§ WORK TASK
Would you return, word for word, the lines of the data below from the line with "deriving DecidableEq, Repr" through the line with "id && x.genuine)).map (·.body)", and no others?

§ RECORDS
-- ==== Sys2Proof/Machine/Credentials.lean ====
section
/-!
DEFINITION. Credentials: the check of a key response, zones, tickets, the lock-out, the sets of results, the CRD_ registers and the
bodies of the CRD_ commands that do not act on the roster (spec/07_credentials.md, R217 to R245, R487). Batteries are in Battery.lean.
-/
namespace Sys2Proof.Machine

open Sys2Proof

/-! ## Keys and messages (R217, R219) -/

/-- R217: K_cred of a member under K_domain. -/
def kCred (key : Octets) (id : Word) (cls epoch : Nat) : Octets :=
  cmac key (octs (beOf 5 id.toNat) ++ o8 cls ++ octs (beOf 3 epoch))

/-- R142: the ID of a response frame's body. -/
def bodyId (b : Octets) : Word := BitVec.ofNat 40 (beNum (nums (pRun b 1 5)))

/-- R142: the counter of a response frame's body. -/
def bodyCtr (b : Octets) : Word := BitVec.ofNat 40 (beNum (nums (pRun b 14 5)))

/-- R219: whether the MAC of a response verifies. -/
def responseMac (k : Octets) (rb : BitVec 64) (b : Octets) : Bool :=
  (cmac k (octs (beOf 8 rb.toNat) ++ pRun b 6 8 ++ pRun b 1 5 ++ pRun b 19 12 ++ pRun b 14 5)).take 8 = pRun b 31 8

/-- R219: the confirm MAC, its leftmost 32 bits. -/
def confirmMac (k : Octets) (rb : BitVec 64) (b : Octets) : Octets :=
  (cmac k ([0xC3] ++ pRun b 6 8 ++ octs (beOf 8 rb.toNat))).take 4

/-! ## Zones (R224, R225) -/

/-- R133: the coil in burst slot k of a plan. -/
def planSlot (plan0 plan1 : Word) (k : Nat) : Nat := if k < 10 then fld plan0 (4 * k) 4 else fld plan1 (4 * (k - 10)) 4

/-- R133: N of a plan. -/
def planCount (plan1 : Word) : Nat := fld plan1 8 4

/-- R225: the code of coil `c`: as reported at its burst position, 0 where it is not in the plan or its slot was silent. -/
def coilCode (plan0 plan1 : Word) (silent : BitVec 12) (vec : Octets) (c : Nat) : Nat :=
  if silent.getLsbD c then 0
  else match (List.range (planCount plan1)).find? (fun k => planSlot plan0 plan1 k = c) with
    | some k => p8 vec k
    | none => 0

/-- R225: whether a zone's ranges hold for every coil. -/
def Zone.holds (z : Zone) (code : Nat → Nat) : Bool := (List.range 12).all (fun c => p8 z.lo c ≤ code c && code c ≤ p8 z.hi c)

/-- R225: the first zone that holds; 15 is NONE. -/
def classify (zones : List Zone) (code : Nat → Nat) : Nat := (zones.findIdx? (fun z => z.holds code)).getD 15

/-- R226: the zone policy of an entry. -/
def State.zonePol (s : State) (m : Member) : Word := s.crd.zpol[Fin.ofNat 16 m.zpol]

/-- R226: whether a zone is allowed by a policy with a level. -/
def zoneAllowed (pol : Word) (zone : Nat) : Bool := zone < 8 && bit pol zone && 2 ≤ fld pol 8 2

/-! ## The check of a response frame (R149 step 8, R150, R220 to R222) -/

/-- What the credential check makes of a frame. -/
inductive Checked where
  | accept (a : Acceptance)
  | reject (r : Rejection)
  /-- R150: a copy of a frame already credited or rejected. -/
  | copy
  /-- R150: another frame of the same ID that verifies. -/
  | conflict
  /-- R315, R317: the lane is ABANDONED. -/
  | abandon
  deriving DecidableEq, Repr

/-- A rejection of a frame for a reason of R220. -/
def rejection (f : RxFrame) (reason : Nat) (genuine : Bool) : Rejection :=
  { lane := f.lane.val, slot := f.slot.val, reason := reason, id := bodyId f.body, rssi := f.rssi, counted := decide (reason = 1),
    genuine := genuine, body := f.body }

/-- R150: whether two bodies agree in all but HDR.SLOT and the CRC that covers it. -/
def sameBody (a b : Octets) : Bool := (p8 a 0 / 16 = p8 b 0 / 16) && (pRun a 1 38 = pRun b 1 38)

/-- R150: the body of the frame of an ID that passed its CMAC earlier in the round. -/
def PloughRound.verified (r : PloughRound) (id : Word) : Option Octets :=
  match r.accs.find? (fun a => a.id = id) with
  | some a => some a.body
  | none => (r.rejs.find? (fun x => x.id = id && x.genuine)).map (·.body)

/-- R220: word 2 of a position as it was when the round's wake burst started. -/
def PloughRound.ctrAt (r : PloughRound) (pos : Nat) (now : Word) : Word := ((r.ctr0.find? (fun kv => kv.1 = pos)).map (·.2)).getD now

/-- R220, checks 4 to 6, and acceptance under R221 and R225. -/
def State.judge (s : State) (r : PloughRound) (f : RxFrame) (pos : Nat) (m : Member) : State × Checked :=
  let ctr := bodyCtr f.body
  let base := r.ctrAt pos m.ctr
  if !(m.cls = 1 || m.cls = 2 || m.cls = 5) then (s, .reject (rejection f 3 true))
  else if m.revoked s.epoch then (s, .reject (rejection f 4 true))
  else if ctr ≤ base then
    (s.modCrd (fun c => { c with counts1 := bump c.counts1 0 }), .reject (rejection f 5 true))
  else
    let zone := classify r.zones (coilCode s.lf.plan0 s.lf.plan1 r.silent (pRun f.body 19 12))
    let jump := decide (base.toNat + 65536 < ctr.toNat)
    let a : Acceptance :=
      { lane := f.lane.val, slot := f.slot.val, zone := zone, id := m.id, cls := m.cls, epoch := m.epoch,
        allowed := zoneAllowed (s.zonePol m) zone, conflict := false, captured := f.captured, confirmed := false, jump := jump,
        stale := r.stale, rssi := f.rssi, offset := f.offset, ctr := ctr, body := f.body, pos := pos, stamp := r.stamp }
    let s := s.raiseCtr pos m.ctr ctr
    let s := if jump then s.modCrd (fun c => { c with flags := raiseFlag c.flags 1 }) else s
    ({ s with lf := { s.lf with idleSince := s.aon.calendar } }, .accept a)

/-- R328: an operation was stopped because its key was erased: flag and count. Left open: DESIGN CHOICE, assumption log 27. -/
def State.noteAbort (s : State) : State :=
  { s with cph := { s.cph with flags := raiseFlag s.cph.flags 8, counts1 := bump s.cph.counts1 16 } }

/-- R220: a frame that reaches step 8 of R149. Left open: DESIGN CHOICE, assumption log 26. -/
def State.checkFrame (s : State) (r : PloughRound) (f : RxFrame) : State × Checked :=
  let id := bodyId f.body
  match r.key with
  | none => (s, .reject (rejection f 6 false))
  | some k =>
    if r.erased then (s.noteAbort, .reject (rejection f 6 false))
    else if s.quarantined then (s, .abandon)
    else if f.fault then (s.cipherFault, .abandon)
    else match s.find id with
      | (s, none) => (s.modCrd (fun c => { c with counts0 := bump c.counts0 16 }), .reject (rejection f 2 false))
      | (s, some (pos, m)) =>
        let s := if r.stale then s.noteStale else s
        if !responseMac (kCred k m.id m.cls m.epoch) r.rb f.body then
          (s.modCrd (fun c => { c with counts0 := bump c.counts0 0 }), .reject (rejection f 1 false))
        else match r.verified id with
          | some b => if sameBody b f.body then (s, .copy) else (s, .conflict)
          | none => s.judge r f pos m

§ TASK RESULT
  deriving DecidableEq, Repr

/-- A rejection of a frame for a reason of R220. -/
def rejection (f : RxFrame) (reason : Nat) (genuine : Bool) : Rejection :=
  { lane := f.lane.val, slot := f.slot.val, reason := reason, id := bodyId f.body, rssi := f.rssi, counted := decide (reason = 1),
    genuine := genuine, body := f.body }

/-- R150: whether two bodies agree in all but HDR.SLOT and the CRC that covers it. -/
def sameBody (a b : Octets) : Bool := (p8 a 0 / 16 = p8 b 0 / 16) && (pRun a 1 38 = pRun b 1 38)

/-- R150: the body of the frame of an ID that passed its CMAC earlier in the round. -/
def PloughRound.verified (r : PloughRound) (id : Word) : Option Octets :=
  match r.accs.find? (fun a => a.id = id) with
  | some a => some a.body
  | none => (r.rejs.find? (fun x => x.id = id && x.genuine)).map (·.body)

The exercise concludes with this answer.